In April 1841 the Indus was in Sydney.

Under Captain David McKenzie she sailed from Gravesend on 1 October 1842 and arrived at Nelson on 5 February 1843.

In January 1850 the Indus was in Sydney under Captain Frank Putt.

==Katherine Stewart Forbes==

The Katherine Stewart Forbes, a 457-ton sailing ship under Captain John Hobbs, left Gravesend on 5 February 1841 and arrived at Port Nicholson on 24 June with 176 emigrants.

==Lady Nugent==

Lady Nugent, chartered by the New Zealand Company, sailed for Wellington in 1840 under Captain Santry.
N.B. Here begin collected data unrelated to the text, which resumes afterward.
-- ==== Sys2Proof/Machine/CrvCore.lean ====
section
/-! DEFINITION. Caravan: radios and channels, sessions, routes, command queues, transmission (R356-R380). -/
namespace Sys2Proof.Machine

/-! ### Radios -/

/-- `CRV_CTRL.MODE`: 0 OFF, 1 ACTIVE, 2 SHADOW (R391). -/
def crvMode (s : State) : Nat := regF s .crv 0x040 1 0

/-- `RADIO`: 0 RFA, 1 RFB. -/
def crvRadio (s : State) : Nat := regF s .crv 0x040 8 8

/-- The radio can carry Erg messages, as far as all neighbour entries share it (R442). -/
def radioUp (s : State) : Bool := regB s .erg 0x040 8 && working s .crv && crvMode s == 1

/-- A neighbour entry may use the radio, when it is up (R442). -/
def nbrRadio (x : ErgNbr) : Bool := x.valid && bit x.word0 27 && x.rfPan != 0xFFFF

/-- The radio path of the entries that may use it has come up or gone down: a change of path state raises NBR_CHG (R442). -/
def radioSee (s : State) : State :=
  if radioUp s == s.erg.rfUp then s
  else
    let s1 := { s with erg := { s.erg with rfUp := radioUp s } }
    if working s .erg && regF s .erg 0x040 1 0 != 0 && s.erg.nbrs.any (nbrRadio ·.2) then raiseIrq .erg 4 s1 else s1

/-- The page of the selected radio. -/
def rfPage (s : State) : Page := .rf (Fin.ofNat 2 (crvRadio s))

/-- `PAN_ID`. -/
def crvPan (s : State) : Nat := regF s .crv 0x040 31 16

/-- `MAX_DEPTH`. -/
def crvDepth (s : State) : Nat := regF s .crv 0x040 15 12

/-- The rate of the selected radio: 0-2 RFA's 50, 100, 150 kbit/s, 3 RFB's 250 (R393). -/
def rfRate (s : State) : Nat := regF s (rfPage s) 0x040 5 4

/-- The channels of a radio's plan (R357). -/
def planChannels (radio band rate : Nat) : List Nat :=
  if radio = 1 then (List.range 16).map (11 + ·)
  else match band with
    | 1 => List.range (if rate = 2 then 17 else 34)
    | 2 => List.range (if rate = 2 then 5 else 10)
    | 3 => List.range (if rate = 2 then 64 else 129)
    | _ => []

/-- A channel is enabled in `CH_MASK0`-`CH_MASK4` (R393). -/
def chEnabled (s : State) (p : Page) (c : Nat) : Bool :=
  if c = 128 then regB s p 0x080 0 else regB s p (0x060 + 4 * (c / 32)) (c % 32)

/-- The enabled channels of the selected radio's plan (R364). -/
def enabledChannels (s : State) : List Nat :=
  (planChannels (crvRadio s) (regF s (rfPage s) 0x040 10 8) (rfRate s)).filter (chEnabled s (rfPage s))

/-- h(c) for a PAN ID (R364). -/
def hopHash (pan c : Nat) : Nat := ((c + 1) * 40503 % 65536) ^^^ pan

/-- Puts a channel in the hopping order (R364). -/
def hopInsert (pan c : Nat) : List Nat → List Nat
  | [] => [c]
  | d :: l => if hopHash pan c < hopHash pan d ∨ (hopHash pan c = hopHash pan d ∧ c < d) then c :: d :: l else d :: hopInsert pan c l

/-- The hopping order of a network (R364). -/
def hopList (s : State) (pan : Nat) : List Nat := (enabledChannels s).foldl (fun l c => hopInsert pan c l) []

/-- The slot that TB0 is in (R362). -/
def crvSlot (s : State) : Nat := nowMs s % 1000 / 10

/-- ASN (R362). -/
def crvAsn (s : State) : Nat := 100 * s.tb.t0.sec + crvSlot s

/-- The channel of a transmission at an offset (R364). -/
def hopChannel (s : State) (pan offset : Nat) : Nat :=
  let c := hopList s pan
  c.getD ((crvAsn s + offset) % c.length) 0

/-- Entries per beacon and per corridor frame (R363). -/
def beaconLimit (s : State) : Nat := [2, 7, 13, 10].getD (rfRate s) 0
/-- Entries per corridor frame. -/
def corridorLimit (s : State) : Nat := [2, 8, 13, 10].getD (rfRate s) 0

/-- What a slot is for (R362). -/
inductive SlotUse where
  | coordBeacon | routerBeacon | corridor | data
deriving DecidableEq, Repr

/-- The use of slot n. -/
def slotUse (n : Nat) : SlotUse :=
  if n = 0 ∨ n = 50 then .coordBeacon
  else if [1, 13, 26, 38, 51, 63, 76, 88].contains n then .corridor
  else if n % 50 % 2 = 0 ∧ n % 50 ≤ 16 then .routerBeacon
  else .data

/-- A radio's state. -/
def rfOf (s : State) (r : Nat) : RfState := spGet (fun _ => {}) s.crv.radios r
On 30 May 1851 she sailed from London to Lyttelton under Captain John Parsons with Canterbury Association settlers, arriving on 18 September. She then sailed to Nelson, reaching there on 23 October.

==Lambton==
The Lambton was a 62-ton cutter owned by James Corlette of Port Stephens (New South Wales). Corlette had used the cutter since 1816 to ship timber and wool out of the port.

The New Zealand Company hired her and dispatched her to New Zealand in 1825 under Captain James Herd's expedition. Along with Rosanna, Lambtons role was to explore trade prospects and potential settlement sites in New Zealand. On 5 March 1826 the ships reached Stewart Island, which Herd explored and then dismissed as a possible settlement, before sailing north to inspect land around Otago Harbour.

Lambton returned to Australia in March 1827. There, Corlette sailed her between Sydney and Port Stephens under the auspices of the Australian Agricultural Company.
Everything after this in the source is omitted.